TASK GOAL → Among the lines below, copy exactly those from the one with "(withEvent (.command ⟨0, [], []⟩)).pending" through the one with "rcases hc with rfl | rfl", counting both ends.

╔══

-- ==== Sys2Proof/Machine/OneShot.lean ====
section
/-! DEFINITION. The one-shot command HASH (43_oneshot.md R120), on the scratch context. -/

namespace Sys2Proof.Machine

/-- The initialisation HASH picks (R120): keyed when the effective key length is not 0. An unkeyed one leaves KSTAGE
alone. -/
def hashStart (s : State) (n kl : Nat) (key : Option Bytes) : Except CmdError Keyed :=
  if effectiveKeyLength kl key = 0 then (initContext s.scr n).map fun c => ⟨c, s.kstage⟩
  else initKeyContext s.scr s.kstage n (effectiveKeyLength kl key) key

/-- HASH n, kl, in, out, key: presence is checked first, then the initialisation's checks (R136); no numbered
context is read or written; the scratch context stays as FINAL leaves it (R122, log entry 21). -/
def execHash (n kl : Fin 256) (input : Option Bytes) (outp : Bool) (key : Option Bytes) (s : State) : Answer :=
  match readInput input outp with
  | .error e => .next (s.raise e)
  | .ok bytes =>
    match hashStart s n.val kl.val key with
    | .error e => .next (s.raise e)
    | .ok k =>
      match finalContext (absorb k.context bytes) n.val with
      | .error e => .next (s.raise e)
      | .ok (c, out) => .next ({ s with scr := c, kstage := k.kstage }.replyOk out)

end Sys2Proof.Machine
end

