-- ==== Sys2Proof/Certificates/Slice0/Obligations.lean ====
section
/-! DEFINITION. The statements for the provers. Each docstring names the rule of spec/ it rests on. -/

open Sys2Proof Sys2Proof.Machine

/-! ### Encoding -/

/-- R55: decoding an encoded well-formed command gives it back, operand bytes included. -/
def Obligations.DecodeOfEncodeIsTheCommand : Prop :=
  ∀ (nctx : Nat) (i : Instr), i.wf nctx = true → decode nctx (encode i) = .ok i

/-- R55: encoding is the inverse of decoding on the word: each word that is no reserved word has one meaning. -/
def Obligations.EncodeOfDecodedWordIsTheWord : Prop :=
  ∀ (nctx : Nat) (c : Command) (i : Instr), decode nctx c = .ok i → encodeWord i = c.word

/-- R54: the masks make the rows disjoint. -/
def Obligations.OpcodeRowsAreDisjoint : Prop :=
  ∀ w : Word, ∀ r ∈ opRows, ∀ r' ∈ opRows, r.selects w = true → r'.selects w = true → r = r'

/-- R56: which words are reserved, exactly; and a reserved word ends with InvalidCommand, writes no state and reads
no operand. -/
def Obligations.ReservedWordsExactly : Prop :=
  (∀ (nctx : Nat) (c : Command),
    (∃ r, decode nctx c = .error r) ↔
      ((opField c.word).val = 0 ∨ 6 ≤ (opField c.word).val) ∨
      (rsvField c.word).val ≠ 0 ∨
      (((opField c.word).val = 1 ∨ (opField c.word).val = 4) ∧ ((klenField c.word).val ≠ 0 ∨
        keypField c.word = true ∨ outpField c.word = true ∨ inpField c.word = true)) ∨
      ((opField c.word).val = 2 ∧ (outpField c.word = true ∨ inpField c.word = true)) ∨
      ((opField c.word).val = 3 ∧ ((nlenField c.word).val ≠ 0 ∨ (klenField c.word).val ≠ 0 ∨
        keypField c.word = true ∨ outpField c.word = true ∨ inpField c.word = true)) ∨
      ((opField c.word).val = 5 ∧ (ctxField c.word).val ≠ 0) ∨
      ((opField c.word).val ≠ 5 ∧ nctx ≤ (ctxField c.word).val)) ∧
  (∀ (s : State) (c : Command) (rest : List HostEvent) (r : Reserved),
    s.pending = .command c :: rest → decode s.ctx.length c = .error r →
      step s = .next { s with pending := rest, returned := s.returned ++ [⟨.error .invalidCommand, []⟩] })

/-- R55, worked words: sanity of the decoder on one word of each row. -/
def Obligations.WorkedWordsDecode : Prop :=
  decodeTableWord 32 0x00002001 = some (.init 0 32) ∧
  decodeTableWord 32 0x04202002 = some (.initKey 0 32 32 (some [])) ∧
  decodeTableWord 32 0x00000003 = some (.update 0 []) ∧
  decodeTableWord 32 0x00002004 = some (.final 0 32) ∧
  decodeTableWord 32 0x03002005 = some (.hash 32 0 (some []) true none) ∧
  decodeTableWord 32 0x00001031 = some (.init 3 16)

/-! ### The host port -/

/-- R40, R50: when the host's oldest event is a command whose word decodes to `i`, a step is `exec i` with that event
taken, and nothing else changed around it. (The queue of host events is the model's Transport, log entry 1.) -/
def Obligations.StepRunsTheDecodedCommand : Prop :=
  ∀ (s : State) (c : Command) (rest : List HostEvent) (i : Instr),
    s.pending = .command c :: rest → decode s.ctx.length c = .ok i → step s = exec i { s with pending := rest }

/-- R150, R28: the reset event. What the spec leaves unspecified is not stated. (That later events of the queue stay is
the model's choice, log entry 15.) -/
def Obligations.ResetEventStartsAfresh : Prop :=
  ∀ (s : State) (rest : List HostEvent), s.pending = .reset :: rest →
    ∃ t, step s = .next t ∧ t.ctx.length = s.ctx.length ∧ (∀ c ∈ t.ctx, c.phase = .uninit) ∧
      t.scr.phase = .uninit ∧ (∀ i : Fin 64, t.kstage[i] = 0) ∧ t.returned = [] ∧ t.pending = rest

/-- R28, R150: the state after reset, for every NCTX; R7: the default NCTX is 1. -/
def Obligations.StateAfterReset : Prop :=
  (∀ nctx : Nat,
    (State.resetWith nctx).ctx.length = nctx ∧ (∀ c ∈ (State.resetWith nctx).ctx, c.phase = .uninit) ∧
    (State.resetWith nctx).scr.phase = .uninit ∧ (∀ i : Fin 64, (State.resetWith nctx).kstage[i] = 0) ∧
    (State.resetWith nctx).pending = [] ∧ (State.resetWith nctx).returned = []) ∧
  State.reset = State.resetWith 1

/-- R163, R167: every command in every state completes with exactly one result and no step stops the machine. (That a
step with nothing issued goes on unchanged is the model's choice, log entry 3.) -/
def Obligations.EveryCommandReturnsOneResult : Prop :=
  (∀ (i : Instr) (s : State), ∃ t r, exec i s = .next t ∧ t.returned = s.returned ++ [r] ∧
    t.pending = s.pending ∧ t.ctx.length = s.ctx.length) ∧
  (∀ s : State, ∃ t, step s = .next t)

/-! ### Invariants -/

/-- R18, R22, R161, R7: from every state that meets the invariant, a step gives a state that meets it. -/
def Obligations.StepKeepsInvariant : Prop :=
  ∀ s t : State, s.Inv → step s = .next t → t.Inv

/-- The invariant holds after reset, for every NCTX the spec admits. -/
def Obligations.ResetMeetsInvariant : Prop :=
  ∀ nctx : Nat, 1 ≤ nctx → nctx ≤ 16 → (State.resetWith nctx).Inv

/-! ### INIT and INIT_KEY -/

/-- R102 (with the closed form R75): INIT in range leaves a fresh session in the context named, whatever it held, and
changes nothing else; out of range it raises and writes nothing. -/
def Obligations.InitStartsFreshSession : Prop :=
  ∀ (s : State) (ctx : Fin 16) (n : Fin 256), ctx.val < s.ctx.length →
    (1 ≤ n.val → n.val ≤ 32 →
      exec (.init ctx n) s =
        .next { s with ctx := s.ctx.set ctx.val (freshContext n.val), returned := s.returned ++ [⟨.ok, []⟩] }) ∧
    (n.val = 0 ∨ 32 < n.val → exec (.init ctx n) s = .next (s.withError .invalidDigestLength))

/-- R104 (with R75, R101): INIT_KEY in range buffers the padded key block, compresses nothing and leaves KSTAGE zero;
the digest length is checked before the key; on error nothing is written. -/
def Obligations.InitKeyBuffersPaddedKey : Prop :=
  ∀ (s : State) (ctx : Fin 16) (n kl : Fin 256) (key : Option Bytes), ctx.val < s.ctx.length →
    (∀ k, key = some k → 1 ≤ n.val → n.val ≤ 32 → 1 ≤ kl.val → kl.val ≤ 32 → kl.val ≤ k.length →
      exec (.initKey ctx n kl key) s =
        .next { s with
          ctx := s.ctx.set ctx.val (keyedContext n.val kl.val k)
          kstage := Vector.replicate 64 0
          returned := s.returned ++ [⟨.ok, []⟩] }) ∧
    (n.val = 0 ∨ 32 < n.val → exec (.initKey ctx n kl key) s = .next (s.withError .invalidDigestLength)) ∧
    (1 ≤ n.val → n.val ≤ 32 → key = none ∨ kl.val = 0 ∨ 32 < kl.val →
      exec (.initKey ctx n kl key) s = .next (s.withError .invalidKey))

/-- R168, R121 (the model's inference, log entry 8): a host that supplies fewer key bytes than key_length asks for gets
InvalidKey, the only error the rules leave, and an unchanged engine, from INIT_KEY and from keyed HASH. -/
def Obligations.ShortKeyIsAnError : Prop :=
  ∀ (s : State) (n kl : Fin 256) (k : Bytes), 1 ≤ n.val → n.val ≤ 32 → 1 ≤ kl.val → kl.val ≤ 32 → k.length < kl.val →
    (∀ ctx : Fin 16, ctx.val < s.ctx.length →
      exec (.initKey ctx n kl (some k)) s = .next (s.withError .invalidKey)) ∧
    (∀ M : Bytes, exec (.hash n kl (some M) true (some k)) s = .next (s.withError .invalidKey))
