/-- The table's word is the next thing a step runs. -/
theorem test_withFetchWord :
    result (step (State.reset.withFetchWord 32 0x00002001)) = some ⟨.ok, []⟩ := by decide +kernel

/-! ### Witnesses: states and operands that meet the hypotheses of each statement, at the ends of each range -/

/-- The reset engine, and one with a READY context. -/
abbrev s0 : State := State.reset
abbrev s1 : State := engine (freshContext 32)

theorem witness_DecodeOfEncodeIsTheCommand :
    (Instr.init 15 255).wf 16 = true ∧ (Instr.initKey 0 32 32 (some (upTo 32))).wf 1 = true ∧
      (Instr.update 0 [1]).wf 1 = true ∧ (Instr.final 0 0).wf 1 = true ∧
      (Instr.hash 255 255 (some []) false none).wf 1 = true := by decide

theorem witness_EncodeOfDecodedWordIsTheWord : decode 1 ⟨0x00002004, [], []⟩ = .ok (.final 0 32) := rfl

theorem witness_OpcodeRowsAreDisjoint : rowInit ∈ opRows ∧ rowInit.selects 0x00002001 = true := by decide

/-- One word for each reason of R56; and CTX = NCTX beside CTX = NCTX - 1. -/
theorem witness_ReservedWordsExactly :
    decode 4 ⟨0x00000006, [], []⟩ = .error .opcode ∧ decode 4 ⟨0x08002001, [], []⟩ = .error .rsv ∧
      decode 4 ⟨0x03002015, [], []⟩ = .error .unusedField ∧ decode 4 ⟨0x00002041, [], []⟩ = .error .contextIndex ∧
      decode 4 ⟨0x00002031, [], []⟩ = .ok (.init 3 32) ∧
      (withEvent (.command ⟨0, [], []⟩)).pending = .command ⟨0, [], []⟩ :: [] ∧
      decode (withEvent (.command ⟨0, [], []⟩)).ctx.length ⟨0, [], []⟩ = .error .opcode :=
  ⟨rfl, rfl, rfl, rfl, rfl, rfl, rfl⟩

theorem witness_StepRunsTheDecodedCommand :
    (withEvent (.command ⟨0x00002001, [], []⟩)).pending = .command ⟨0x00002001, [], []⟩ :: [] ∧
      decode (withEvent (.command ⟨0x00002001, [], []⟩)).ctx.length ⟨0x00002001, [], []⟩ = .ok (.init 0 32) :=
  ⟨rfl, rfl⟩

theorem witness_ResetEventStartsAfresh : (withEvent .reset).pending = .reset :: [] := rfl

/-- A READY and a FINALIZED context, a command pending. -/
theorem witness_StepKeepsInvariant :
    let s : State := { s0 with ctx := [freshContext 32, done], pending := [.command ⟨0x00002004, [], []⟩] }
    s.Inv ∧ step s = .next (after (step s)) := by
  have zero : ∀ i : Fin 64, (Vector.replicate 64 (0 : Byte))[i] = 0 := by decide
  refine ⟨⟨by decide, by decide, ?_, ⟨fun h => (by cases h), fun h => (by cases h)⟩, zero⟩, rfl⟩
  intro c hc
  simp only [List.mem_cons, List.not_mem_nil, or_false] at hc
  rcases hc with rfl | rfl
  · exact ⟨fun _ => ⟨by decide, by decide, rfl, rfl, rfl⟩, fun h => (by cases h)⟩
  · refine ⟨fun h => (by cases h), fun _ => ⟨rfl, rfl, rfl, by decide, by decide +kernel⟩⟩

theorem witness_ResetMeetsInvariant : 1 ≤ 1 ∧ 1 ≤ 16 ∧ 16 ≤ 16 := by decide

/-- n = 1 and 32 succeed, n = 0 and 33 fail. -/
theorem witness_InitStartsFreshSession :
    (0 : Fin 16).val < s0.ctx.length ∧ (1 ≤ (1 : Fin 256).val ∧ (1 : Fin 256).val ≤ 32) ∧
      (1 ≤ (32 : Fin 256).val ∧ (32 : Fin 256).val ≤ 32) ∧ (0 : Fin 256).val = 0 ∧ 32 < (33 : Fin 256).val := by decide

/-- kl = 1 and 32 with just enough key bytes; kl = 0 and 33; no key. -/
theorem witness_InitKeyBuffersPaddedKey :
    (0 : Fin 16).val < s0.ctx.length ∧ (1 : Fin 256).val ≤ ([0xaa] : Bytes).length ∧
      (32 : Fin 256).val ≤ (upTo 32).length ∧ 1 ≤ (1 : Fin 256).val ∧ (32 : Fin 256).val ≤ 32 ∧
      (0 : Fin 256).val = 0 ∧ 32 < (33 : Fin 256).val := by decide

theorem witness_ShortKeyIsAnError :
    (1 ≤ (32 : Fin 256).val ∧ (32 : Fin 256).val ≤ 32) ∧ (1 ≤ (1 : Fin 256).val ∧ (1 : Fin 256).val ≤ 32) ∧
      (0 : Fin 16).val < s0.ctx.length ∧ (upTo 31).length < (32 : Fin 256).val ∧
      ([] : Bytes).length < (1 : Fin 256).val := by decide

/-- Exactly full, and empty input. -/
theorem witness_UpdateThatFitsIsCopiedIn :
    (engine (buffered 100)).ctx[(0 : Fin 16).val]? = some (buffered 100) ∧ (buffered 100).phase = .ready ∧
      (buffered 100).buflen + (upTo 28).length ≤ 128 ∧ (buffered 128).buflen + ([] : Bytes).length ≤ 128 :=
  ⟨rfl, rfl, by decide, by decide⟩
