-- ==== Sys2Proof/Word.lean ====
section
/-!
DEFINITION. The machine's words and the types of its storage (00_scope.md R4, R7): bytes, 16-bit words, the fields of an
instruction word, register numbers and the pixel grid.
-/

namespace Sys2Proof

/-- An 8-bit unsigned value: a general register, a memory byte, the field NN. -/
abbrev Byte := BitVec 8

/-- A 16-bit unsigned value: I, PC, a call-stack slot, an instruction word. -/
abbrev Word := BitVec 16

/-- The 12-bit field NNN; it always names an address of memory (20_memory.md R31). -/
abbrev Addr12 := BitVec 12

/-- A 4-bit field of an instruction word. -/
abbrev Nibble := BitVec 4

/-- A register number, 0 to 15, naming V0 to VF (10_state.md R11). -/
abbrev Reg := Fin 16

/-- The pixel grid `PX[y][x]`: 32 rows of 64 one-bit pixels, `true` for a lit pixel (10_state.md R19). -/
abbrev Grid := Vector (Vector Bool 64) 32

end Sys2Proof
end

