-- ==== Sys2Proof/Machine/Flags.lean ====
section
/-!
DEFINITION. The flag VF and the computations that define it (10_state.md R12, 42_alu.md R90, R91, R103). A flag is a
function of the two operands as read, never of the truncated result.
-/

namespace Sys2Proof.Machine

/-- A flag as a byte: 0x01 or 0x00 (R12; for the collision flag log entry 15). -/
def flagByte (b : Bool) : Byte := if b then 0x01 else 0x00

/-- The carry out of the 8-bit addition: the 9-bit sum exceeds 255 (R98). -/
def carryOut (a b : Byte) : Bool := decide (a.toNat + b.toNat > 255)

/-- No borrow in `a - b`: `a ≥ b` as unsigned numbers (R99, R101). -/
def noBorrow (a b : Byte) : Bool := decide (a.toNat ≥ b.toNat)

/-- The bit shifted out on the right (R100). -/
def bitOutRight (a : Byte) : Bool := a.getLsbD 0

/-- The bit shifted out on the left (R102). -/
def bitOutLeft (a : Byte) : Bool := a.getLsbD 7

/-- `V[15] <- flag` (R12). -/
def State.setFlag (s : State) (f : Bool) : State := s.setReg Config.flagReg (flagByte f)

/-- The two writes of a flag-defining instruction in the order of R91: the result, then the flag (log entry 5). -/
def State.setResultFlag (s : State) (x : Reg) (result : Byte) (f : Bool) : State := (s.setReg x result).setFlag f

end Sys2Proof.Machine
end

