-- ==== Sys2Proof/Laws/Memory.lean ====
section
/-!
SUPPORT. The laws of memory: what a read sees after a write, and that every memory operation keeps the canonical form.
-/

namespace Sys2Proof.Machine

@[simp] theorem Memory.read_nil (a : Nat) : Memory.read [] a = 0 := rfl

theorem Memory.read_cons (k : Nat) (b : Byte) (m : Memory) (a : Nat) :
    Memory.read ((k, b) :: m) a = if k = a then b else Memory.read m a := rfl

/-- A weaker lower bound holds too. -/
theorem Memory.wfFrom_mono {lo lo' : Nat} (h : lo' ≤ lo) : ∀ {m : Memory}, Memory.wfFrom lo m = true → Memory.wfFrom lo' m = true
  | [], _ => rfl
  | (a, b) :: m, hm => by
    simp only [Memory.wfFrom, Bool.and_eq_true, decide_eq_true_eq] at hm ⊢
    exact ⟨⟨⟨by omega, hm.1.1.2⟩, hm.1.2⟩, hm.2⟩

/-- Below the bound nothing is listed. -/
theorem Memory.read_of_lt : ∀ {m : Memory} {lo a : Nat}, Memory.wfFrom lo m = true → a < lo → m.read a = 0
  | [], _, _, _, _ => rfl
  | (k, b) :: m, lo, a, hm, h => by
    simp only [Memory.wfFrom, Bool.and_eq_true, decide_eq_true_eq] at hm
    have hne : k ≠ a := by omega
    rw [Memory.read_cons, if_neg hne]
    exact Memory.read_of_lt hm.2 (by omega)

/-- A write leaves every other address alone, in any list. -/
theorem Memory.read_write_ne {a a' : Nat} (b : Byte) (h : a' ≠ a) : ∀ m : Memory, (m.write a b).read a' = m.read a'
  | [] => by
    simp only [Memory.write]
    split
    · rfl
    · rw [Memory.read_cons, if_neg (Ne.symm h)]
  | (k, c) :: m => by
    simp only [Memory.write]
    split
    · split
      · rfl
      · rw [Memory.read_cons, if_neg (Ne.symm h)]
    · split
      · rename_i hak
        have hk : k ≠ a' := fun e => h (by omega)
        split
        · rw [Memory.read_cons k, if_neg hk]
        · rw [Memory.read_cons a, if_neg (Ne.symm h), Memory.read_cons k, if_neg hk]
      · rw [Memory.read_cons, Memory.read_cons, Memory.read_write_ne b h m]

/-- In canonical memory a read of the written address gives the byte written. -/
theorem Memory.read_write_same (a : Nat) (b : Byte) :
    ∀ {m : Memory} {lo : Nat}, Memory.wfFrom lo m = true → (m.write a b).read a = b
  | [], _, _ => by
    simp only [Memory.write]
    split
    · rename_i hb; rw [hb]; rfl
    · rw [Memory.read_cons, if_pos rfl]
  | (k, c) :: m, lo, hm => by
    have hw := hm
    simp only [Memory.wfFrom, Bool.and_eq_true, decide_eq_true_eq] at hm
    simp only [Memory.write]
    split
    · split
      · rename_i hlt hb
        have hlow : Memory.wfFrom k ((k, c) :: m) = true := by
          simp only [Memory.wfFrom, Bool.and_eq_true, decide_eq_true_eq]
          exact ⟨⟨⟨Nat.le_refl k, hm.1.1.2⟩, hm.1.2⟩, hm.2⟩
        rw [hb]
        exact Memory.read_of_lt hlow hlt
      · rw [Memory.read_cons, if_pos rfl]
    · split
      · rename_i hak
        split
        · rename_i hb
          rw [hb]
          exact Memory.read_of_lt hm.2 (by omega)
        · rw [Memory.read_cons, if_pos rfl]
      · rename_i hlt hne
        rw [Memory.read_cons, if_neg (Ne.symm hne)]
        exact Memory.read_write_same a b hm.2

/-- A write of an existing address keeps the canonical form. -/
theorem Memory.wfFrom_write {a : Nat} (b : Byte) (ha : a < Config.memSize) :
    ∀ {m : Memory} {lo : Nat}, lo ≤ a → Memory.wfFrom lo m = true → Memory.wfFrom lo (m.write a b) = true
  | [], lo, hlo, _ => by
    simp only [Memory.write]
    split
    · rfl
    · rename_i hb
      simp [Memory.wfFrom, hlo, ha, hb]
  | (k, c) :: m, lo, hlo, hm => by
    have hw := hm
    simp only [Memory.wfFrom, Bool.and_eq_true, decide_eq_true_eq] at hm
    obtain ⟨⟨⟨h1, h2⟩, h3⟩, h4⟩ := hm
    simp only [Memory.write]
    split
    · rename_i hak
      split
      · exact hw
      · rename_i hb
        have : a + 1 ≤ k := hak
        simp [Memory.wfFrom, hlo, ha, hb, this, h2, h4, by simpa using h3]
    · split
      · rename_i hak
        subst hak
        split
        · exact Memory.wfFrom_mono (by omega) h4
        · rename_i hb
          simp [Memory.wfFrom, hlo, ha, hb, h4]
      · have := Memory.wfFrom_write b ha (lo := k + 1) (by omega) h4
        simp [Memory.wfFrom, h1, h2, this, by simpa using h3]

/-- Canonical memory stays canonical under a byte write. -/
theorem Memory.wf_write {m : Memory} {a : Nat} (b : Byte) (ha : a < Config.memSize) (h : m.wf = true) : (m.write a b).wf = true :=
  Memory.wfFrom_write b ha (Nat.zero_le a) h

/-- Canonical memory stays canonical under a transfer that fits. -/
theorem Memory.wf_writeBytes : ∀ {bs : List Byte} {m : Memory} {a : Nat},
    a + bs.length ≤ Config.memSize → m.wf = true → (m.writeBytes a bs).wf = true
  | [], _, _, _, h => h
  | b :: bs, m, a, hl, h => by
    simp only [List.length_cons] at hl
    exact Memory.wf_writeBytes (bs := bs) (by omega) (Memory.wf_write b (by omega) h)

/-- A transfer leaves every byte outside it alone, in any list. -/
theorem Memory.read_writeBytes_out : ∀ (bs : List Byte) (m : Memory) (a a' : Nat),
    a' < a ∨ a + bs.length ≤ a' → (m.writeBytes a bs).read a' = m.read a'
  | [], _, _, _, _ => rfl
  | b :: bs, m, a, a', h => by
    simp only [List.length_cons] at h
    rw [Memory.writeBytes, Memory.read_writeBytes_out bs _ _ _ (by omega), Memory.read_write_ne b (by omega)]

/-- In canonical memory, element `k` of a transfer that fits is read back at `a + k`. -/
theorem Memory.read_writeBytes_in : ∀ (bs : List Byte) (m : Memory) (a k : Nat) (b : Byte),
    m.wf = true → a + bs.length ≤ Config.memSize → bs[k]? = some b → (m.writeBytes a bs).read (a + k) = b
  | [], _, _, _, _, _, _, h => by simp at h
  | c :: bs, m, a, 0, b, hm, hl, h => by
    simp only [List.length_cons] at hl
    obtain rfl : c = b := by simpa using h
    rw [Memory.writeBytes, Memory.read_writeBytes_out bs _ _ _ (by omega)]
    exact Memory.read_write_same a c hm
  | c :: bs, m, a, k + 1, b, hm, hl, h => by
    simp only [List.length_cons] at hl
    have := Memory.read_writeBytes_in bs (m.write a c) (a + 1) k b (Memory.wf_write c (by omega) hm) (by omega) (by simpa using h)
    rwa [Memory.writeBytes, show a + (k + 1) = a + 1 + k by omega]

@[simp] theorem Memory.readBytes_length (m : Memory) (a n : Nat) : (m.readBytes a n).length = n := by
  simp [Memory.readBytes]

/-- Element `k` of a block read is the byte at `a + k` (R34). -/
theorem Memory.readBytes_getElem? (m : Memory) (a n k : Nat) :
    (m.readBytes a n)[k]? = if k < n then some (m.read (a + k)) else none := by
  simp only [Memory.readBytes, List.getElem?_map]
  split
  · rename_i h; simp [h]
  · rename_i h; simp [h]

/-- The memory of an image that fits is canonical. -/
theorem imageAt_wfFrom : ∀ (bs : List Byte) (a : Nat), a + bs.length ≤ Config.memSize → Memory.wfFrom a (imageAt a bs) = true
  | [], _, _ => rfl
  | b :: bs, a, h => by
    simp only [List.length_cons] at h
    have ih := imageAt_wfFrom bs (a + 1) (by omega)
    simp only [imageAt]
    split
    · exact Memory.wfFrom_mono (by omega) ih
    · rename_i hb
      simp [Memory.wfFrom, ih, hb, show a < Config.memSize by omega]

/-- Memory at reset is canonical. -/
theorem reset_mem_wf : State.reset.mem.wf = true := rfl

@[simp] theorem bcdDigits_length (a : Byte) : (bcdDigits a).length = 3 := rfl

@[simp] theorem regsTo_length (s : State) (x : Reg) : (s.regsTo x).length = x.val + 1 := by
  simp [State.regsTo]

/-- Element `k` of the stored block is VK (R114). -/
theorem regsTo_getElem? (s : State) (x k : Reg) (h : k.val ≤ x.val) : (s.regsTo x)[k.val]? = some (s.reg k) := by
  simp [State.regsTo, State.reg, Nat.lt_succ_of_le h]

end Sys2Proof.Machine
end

╚══

EXERCISE ANSWER →
      (withEvent (.command ⟨0, [], []⟩)).pending = .command ⟨0, [], []⟩ :: [] ∧
      decode (withEvent (.command ⟨0, [], []⟩)).ctx.length ⟨0, [], []⟩ = .error .opcode :=
  ⟨rfl, rfl, rfl, rfl, rfl, rfl, rfl⟩

theorem witness_StepRunsTheDecodedCommand :
    (withEvent (.command ⟨0x00002001, [], []⟩)).pending = .command ⟨0x00002001, [], []⟩ :: [] ∧
      decode (withEvent (.command ⟨0x00002001, [], []⟩)).ctx.length ⟨0x00002001, [], []⟩ = .ok (.init 0 32) :=
  ⟨rfl, rfl⟩

theorem witness_ResetEventStartsAfresh : (withEvent .reset).pending = .reset :: [] := rfl

/-- A READY and a FINALIZED context, a command pending. -/
theorem witness_StepKeepsInvariant :
    let s : State := { s0 with ctx := [freshContext 32, done], pending := [.command ⟨0x00002004, [], []⟩] }
    s.Inv ∧ step s = .next (after (step s)) := by
  have zero : ∀ i : Fin 64, (Vector.replicate 64 (0 : Byte))[i] = 0 := by decide
  refine ⟨⟨by decide, by decide, ?_, ⟨fun h => (by cases h), fun h => (by cases h)⟩, zero⟩, rfl⟩
  intro c hc
  simp only [List.mem_cons, List.not_mem_nil, or_false] at hc
  rcases hc with rfl | rfl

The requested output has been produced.